Хотя Ришелье, даже когда слёг,
ухитрился оставаться собой. Король пришёл было немножко потыкать
больного палкой – вдруг он притворяется, что помирает? Но тут
кардинал приоткрыл глаз и ещё раз набил себе цену:
– Я тут у вашего величества отпуск
беру. Но это ничего, у вас тут все враги побеждены, а королевство в
зените славы – как же это утешительно!
Каким-то чудом Людовик после этого не
подскочил с воплем: «It`s alive!» и не задушил доставшего его
министра подушкой. И даже выслушал прощальные советы насчёт: «А
Мазарини вы не потеряйте, где вы такого-то ещё найдёте!» Но зато,
когда вышел, как говорят, с трудом удержался от «цыганочки» с
выходом.
Ришелье тем временем поинтересовался
у врачей – что там и как по прогнозам.
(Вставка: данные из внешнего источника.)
/-- And it keeps its value where there is none. -/
theorem reg_popAll_unpopped : ∀ {rs : List Nat} {s : State} {i r : Nat}, rs.Nodup → rs[i]? = some r → u8 s.sp ≤ i →
    (s.popAll rs cfg).reg r = s.reg r
  | q :: rs, s, i, r, hnodup, hr, hi => by
    by_cases hsp : u8 s.sp = 0
    · rw [popAll_cons_of_empty hsp]
      rfl
    · obtain ⟨hq, hnodup'⟩ := List.nodup_cons.1 hnodup
      cases i with
      | zero => omega
      | succ j =>
        have hr' : rs[j]? = some r := by simpa using hr
        have hne : r ≠ q := fun h => hq (h ▸ List.mem_of_getElem? hr')
        rw [popAll_cons_of_some hsp, reg_popAll_unpopped hnodup' hr' (by rw [u8_popped_sp hsp]; omega),
          reg_popped_other s hne]

/-- With a byte for each register, the sequence changes the registers and `sp` alone. -/
theorem popAll_frame_of_enough (x : Regs) (p : Byte) : ∀ (rs : List Nat) {s : State}, rs.length ≤ u8 s.sp →
    { s.popAll rs cfg with regs := x, sp := p } = { s with regs := x, sp := p }
  | [], _, _ => rfl
  | r :: rs, s, h => by
    rw [List.length_cons] at h
    have hsp : u8 s.sp ≠ 0 := by omega
    rw [popAll_cons_of_some hsp, popAll_frame_of_enough x p rs (by rw [u8_popped_sp hsp]; omega)]
    rfl

/-- With fewer bytes than registers, it takes STACK_UNDERFLOW as well, and nothing else. -/
theorem popAll_frame_of_underflow (x : Regs) (p : Byte) : ∀ (rs : List Nat) {s : State}, u8 s.sp < rs.length →
    { s.popAll rs cfg with regs := x, sp := p } =
      { s.raise (.code .stackUnderflow) cfg with regs := x, sp := p }
  | [], s, h => by
    rw [List.length_nil] at h
    omega
  | r :: rs, s, h => by
    rw [List.length_cons] at h
    by_cases hsp : u8 s.sp = 0
    · rw [popAll_cons_of_empty hsp]
    · rw [popAll_cons_of_some hsp, popAll_frame_of_underflow x p rs (by rw [u8_popped_sp hsp]; omega)]
      rfl

/-! ### PUSH and POP -/

theorem exec_push_of_free {s0 : Slot} {off : Byte} {s : State} {v : Byte} (hv : resolve s0 off s = .ok v)
    (h : u8 s.sp < 64) : exec (.push s0 off) s = .next (pushed s v) :=
  conclude_of_ok (pushOperand_ok_iff.2 ⟨v, hv, push_of_free h v⟩) id

theorem exec_push_of_full {s0 : Slot} {off : Byte} {s : State} {v : Byte} (hv : resolve s0 off s = .ok v)
    (h : 64 ≤ u8 s.sp) : exec (.push s0 off) s = .next (s.raise (.code .stackOverflow)) := by
  have hfull : pushOperand s0 off s = .error (.code .stackOverflow) := by
    simp only [pushOperand, hv, State.push_error_iff.2 ⟨h, rfl⟩]
  exact conclude_of_error hfull id

/-- Settles O38: a push with a free cell is `pushed`, and one without is the fault. -/
theorem pushResult : Obligations.PushResult := by
  intro s0 off s v hs hv
  refine ⟨fun hsp => ?free, fun hsp => ?full⟩
  case free =>
    exact ⟨pushed s v, exec_push_of_free hv (Nat.lt_succ_of_le hsp), rfl, memRead_pushed_same hs v,
      fun idx => memRead_pushed_other s v, rfl⟩
  case full => exact exec_push_of_full hv hsp.ge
Врачи давали прогнозы с
точностью синоптиков: «Скорее всего жизнь, ощущается как смерть,
возможны осадки в виде мучительной агонии». Только мэтр Шико по
старой памяти уточнил:
– Ну, в ближайшие сутки вы либо
помрёте, либо вам полегчает.
– Не знаю, что такое керосин, но дело
им пахнет, – осознал Ришелье и удвоил усилия на подготовку.
Например, он исповедовался, но тоже в своём духе: когда священник
спросил, как там дела с прощением врагов, кардинал выдал, что не
было у него врагов, кроме врагов государства (где-то хором икнули
Шеврез, Гастон, де Тревиль и куча уважаемых людей). Потом он
перетряхнул завещание – в основном всё отходило к Комбалетте, титул
Ришелье переплывал к одному из внучатых племянников, а роскошный
дворец Пале-Кардиналь Ришелье оставил королю (поэтому сейчас дворец
– Пале-Рояль).
Потом к кардиналу наведались всякие
там посланцы Гастона, Анны и немножко даже сам Людовик, все желали
кардиналу быть здоровеньким и даже не приплясывали на
ступеньках.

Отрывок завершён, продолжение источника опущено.